Fabrication of Anode-Supported Tubular Solid Oxide Fuel Cell Using an Extrusion and Vacuum Infiltration Techniques

[+] Author and Article Information
Jung-Hoon Song1

Department of Metallurgical and Materials Engineering, Colorado School of Mines, 1500 Illinois Street, Golden, CO 80401

Nigel M. Sammes

Department of Metallurgical and Materials Engineering, Colorado School of Mines, 1500 Illinois Street, Golden, CO 80401


Present address: Research Institute of Industrial Science and Technology (RIST), 32 Hyoja-Dong, Nam-Gu, Pohang City, 790-330, Gyeong Buk, South Korea.
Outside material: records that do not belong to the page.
/-- The block never writes its stream (R50, R32): a turn of the block leaves IN and STREAM_LEN alone. -/
def Obligations.BlockNeverWritesTheStream : Prop :=
  ∀ s t u, BlockTurn s u → step s = .next t → t.inMem = s.inMem ∧ t.streamLen = s.streamLen

/-- The cache is written by emissions only, at the emitted pixel's slot (R41), but for START and hardware reset. -/
def Obligations.CacheWrittenByEmissionsOnly : Prop :=
  ∀ s t j, step s = .next t → (∀ u, ¬ HostDoes .reset s u ∧ ¬ HostDoes .start s u) →
    cacheRead t.cache j = cacheRead s.cache j ∨
      (t.pxcnt = s.pxcnt + 1 ∧ j = pixelHash t.prev ∧ cacheRead t.cache j = t.prev)

/-- Bounds of reads (R55): no step of the block depends on a byte of IN at or beyond LIMIT, and with STREAM_LEN below
22 on no byte at all. -/
def Obligations.MarkerIsNeverRead : Prop :=
  ∀ s u m, Lawful s → BlockTurn s u →
    (22 ≤ s.streamLen → ∀ a, a < s.limit → Memory.read m a = Memory.read s.inMem a) →
    step { s with inMem := m } = onNext (fun t => { t with inMem := m }) (step s)

/-- With the stream placed and OUT unbounded, no turn of the block stops the machine (R172). In IDLE, DONE and ERROR, where
no step is enabled, that the turn is a next state is the model's choice (log entry 7). -/
def Obligations.PlacedStreamNeverStops : Prop :=
  ∀ s u, Lawful s → BlockTurn s u → StreamPlaced s → s.outCap = none → ∃ t, step s = .next t

/-- DONE holds the whole image (R146, R189): exactly WIDTH × HEIGHT × CHANNELS bytes. -/
def Obligations.DoneHoldsTheWholeImage : Prop :=
  ∀ s, Lawful s → s.phase = .done →
    ∃ bytes : List Byte, bytes.length = s.width.toNat * s.height.toNat * s.channels.toNat ∧
      result s = some (.ok s.width s.height s.channels s.colorspace (bytes.map some))

/-- Every decode is independent of every earlier one (R184): what is seen of a decode, step by step, is a function of
the stream alone (and of OUT_CAP, a parameter). -/
def Obligations.DecodesAreIndependent : Prop :=
  ∀ (s t : State) (k : Nat), s.hostq = [] → t.hostq = [] → s.streamLen = t.streamLen →
    (∀ a, a < s.streamLen → Memory.read s.inMem a = Memory.read t.inMem a) → s.outCap = t.outCap →
    seen (steps k (startDecode s)) = seen (steps k (startDecode t))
J. Fuel Cell Sci. Technol 7(6), 061013 (Aug 25, 2010) (5 pages) doi:10.1115/1.4001324 History: Received September 16, 2009; Revised December 15, 2009; Published August 25, 2010; Online August 25, 2010

A simple and mass productive extrusion technique was applied to fabricate anode-supported tubular solid oxide fuel cells (SOFCs). A standard NiO/8YSZ (nickel oxide/8 mol % yttria stabilized zirconia) cermet anode, 8YSZ electrolyte, and lanthanum strontium manganite (La0.8Sr0.2MnO3) cathode were used as the material components. Secondary electron microscopy images indicated that vacuum infiltration method successfully generated the thin electrolyte layer (about 15μm) with a structurally effective three phase boundaries. Fabricated unit cell showed the open circuit voltage of 1.12 V without any fuel leaking problems. Electrochemical tests showed a maximum power density up to 0.30Wcm2 at 800°C, implying the good performance as tubular SOFCs. This study verified that the extrusion aided by vacuum infiltration process could be a promising technique for mass production of tubular SOFCs.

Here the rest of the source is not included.